Avoid recording training data at each training stage, as this will significantly slow down the training speed (the above code is recorded every 10 small batches).

Finally, close FileWriter at the end of the program:

file_writer.close()

Complete Code

import numpy as np
from sklearn.datasets import fetch_california_housing
import tensorflow as tf
from sklearn.preprocessing import StandardScaler

housing = fetch_california_housing()
m, n = housing.data.shape
print("data set:{}That's ok,{}column".format(m,n))
housing_data_plus_bias = np.c_[np.ones((m, 1)), housing.data]
scaler = StandardScaler()
scaled_housing_data = scaler.fit_transform(housing.data)
scaled_housing_data_plus_bias = np.c_[np.ones((m, 1)), scaled_housing_data]

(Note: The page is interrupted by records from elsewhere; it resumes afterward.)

-- ==== Sys2Proof/Machine/Alu.lean ====
section
/-! DEFINITION. Register-to-register ALU instructions, class 8 (42_alu.md). Operands are read from the state as the
step began; the flag is the last register write (R120). -/

namespace Sys2Proof.Machine

/-- LD Vx,Vy (R121). -/
def execLdReg (x y : Reg) (s : State) : Host.Outcome State Fault Refusal :=
  .next (s.setV x (s.readV y)).advance

/-- OR Vx,Vy (R122); VF is not written unless `x = 15`. -/
def execOrReg (x y : Reg) (s : State) : Host.Outcome State Fault Refusal :=
  .next (s.setV x (s.readV x ||| s.readV y)).advance

/-- AND Vx,Vy (R123); VF is not written unless `x = 15`. -/
def execAndReg (x y : Reg) (s : State) : Host.Outcome State Fault Refusal :=
  .next (s.setV x (s.readV x &&& s.readV y)).advance

/-- XOR Vx,Vy (R124); VF is not written unless `x = 15`. -/
def execXorReg (x y : Reg) (s : State) : Host.Outcome State Fault Refusal :=
  .next (s.setV x (s.readV x ^^^ s.readV y)).advance

/-- ADD Vx,Vy (R125). -/
def execAddReg (x y : Reg) (s : State) : Host.Outcome State Fault Refusal :=
  .next (s.writeResultFlag x (addResult (s.readV x) (s.readV y)) (addFlag (s.readV x) (s.readV y)))

/-- SUB Vx,Vy (R126). -/
def execSubReg (x y : Reg) (s : State) : Host.Outcome State Fault Refusal :=
  .next (s.writeResultFlag x (subResult (s.readV x) (s.readV y)) (subFlag (s.readV x) (s.readV y)))

/-- SHR Vx (R127); `V[y]` is neither read nor written. -/
def execShr (x : Reg) (s : State) : Host.Outcome State Fault Refusal :=
  .next (s.writeResultFlag x (shrResult (s.readV x)) (shrFlag (s.readV x)))

/-- SUBN Vx,Vy (R128): the operands of SUB the other way round, the result still to `V[x]`. -/
def execSubnReg (x y : Reg) (s : State) : Host.Outcome State Fault Refusal :=
  .next (s.writeResultFlag x (subResult (s.readV y) (s.readV x)) (subFlag (s.readV y) (s.readV x)))

/-- SHL Vx (R129); `V[y]` is neither read nor written. -/
def execShl (x : Reg) (s : State) : Host.Outcome State Fault Refusal :=
  .next (s.writeResultFlag x (shlResult (s.readV x)) (shlFlag (s.readV x)))

end Sys2Proof.Machine
end

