-- ==== Sys2Proof/Machine/Dispatch.lean ====
section
/-! DEFINITION. One arm per constructor of Instr: each calls its meaning. -/

namespace Sys2Proof.Machine

def exec (i : Instr) (s : State) : Host.Outcome State Fault Refusal :=
  match i with
  | .cls => Sys2Proof.Machine.execCls s
  | .ret => Sys2Proof.Machine.execRet s
  | .jp nnn => Sys2Proof.Machine.execJp nnn s
  | .call nnn => Sys2Proof.Machine.execCall nnn s
  | .seImm x kk => Sys2Proof.Machine.execSeImm x kk s
  | .sneImm x kk => Sys2Proof.Machine.execSneImm x kk s
  | .seReg x y => Sys2Proof.Machine.execSeReg x y s
  | .ldImm x kk => Sys2Proof.Machine.execLdImm x kk s
  | .addImm x kk => Sys2Proof.Machine.execAddImm x kk s
  | .ldReg x y => Sys2Proof.Machine.execLdReg x y s
  | .orReg x y => Sys2Proof.Machine.execOrReg x y s
  | .andReg x y => Sys2Proof.Machine.execAndReg x y s
  | .xorReg x y => Sys2Proof.Machine.execXorReg x y s
  | .addReg x y => Sys2Proof.Machine.execAddReg x y s
  | .subReg x y => Sys2Proof.Machine.execSubReg x y s
  | .shr x => Sys2Proof.Machine.execShr x s
  | .subnReg x y => Sys2Proof.Machine.execSubnReg x y s
  | .shl x => Sys2Proof.Machine.execShl x s
  | .sneReg x y => Sys2Proof.Machine.execSneReg x y s
  | .ldI nnn => Sys2Proof.Machine.execLdI nnn s
  | .rnd x kk => Sys2Proof.Machine.execRnd x kk s
  | .drw x y n => Sys2Proof.Machine.execDrw x y n s
  | .addI x => Sys2Proof.Machine.execAddI x s
  | .ldB x => Sys2Proof.Machine.execLdB x s
  | .storeRegs x => Sys2Proof.Machine.execStoreRegs x s
  | .loadRegs x => Sys2Proof.Machine.execLoadRegs x s

end Sys2Proof.Machine
end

from datetime import datetime

now = datetime.utcnow().strftime("%Y%m%d%H%M%S")
root_logdir = r"D://tf_logs"
logdir = "{}/run-{}/".format(root_logdir, now)
n_epochs = 1000
learning_rate = 0.01

X = tf.placeholder(tf.float32, shape=(None, n + 1), name="X")
y = tf.placeholder(tf.float32, shape=(None, 1), name="y")
theta = tf.Variable(tf.random_uniform([n + 1, 1], -1.0, 1.0, seed=42), name="theta")
y_pred = tf.matmul(X, theta, name="predictions")
error = y_pred - y
mse = tf.reduce_mean(tf.square(error), name="mse")
optimizer = tf.train.GradientDescentOptimizer(learning_rate=learning_rate)
training_op = optimizer.minimize(mse)

init = tf.global_variables_initializer()
mse_summary = tf.summary.scalar('MSE', mse)
file_writer = tf.summary.FileWriter(logdir, tf.get_default_graph())

n_epochs = 10
batch_size = 100
n_batches = int(np.ceil(m / batch_size))

def fetch_batch(epoch, batch_index, batch_size):
    np.random.seed(epoch * n_batches + batch_index)  # not shown in the book
    indices = np.random.randint(m, size=batch_size)  # not shown
    X_batch = scaled_housing_data_plus_bias[indices] # not shown
    y_batch = housing.target.reshape(-1, 1)[indices] # not shown
    return X_batch, y_batch

with tf.Session() as sess:                                                        # not shown in the book
    sess.run(init)                                                                # not shown

    for epoch in range(n_epochs):                                                 # not shown
        for batch_index in range(n_batches):
            X_batch, y_batch = fetch_batch(epoch, batch_index, batch_size)
            if batch_index % 10 == 0:
                summary_str = mse_summary.eval(feed_dict={X: X_batch, y: y_batch})
                step = epoch * n_batches + batch_index
                file_writer.add_summary(summary_str, step)
            sess.run(training_op, feed_dict={X: X_batch, y: y_batch})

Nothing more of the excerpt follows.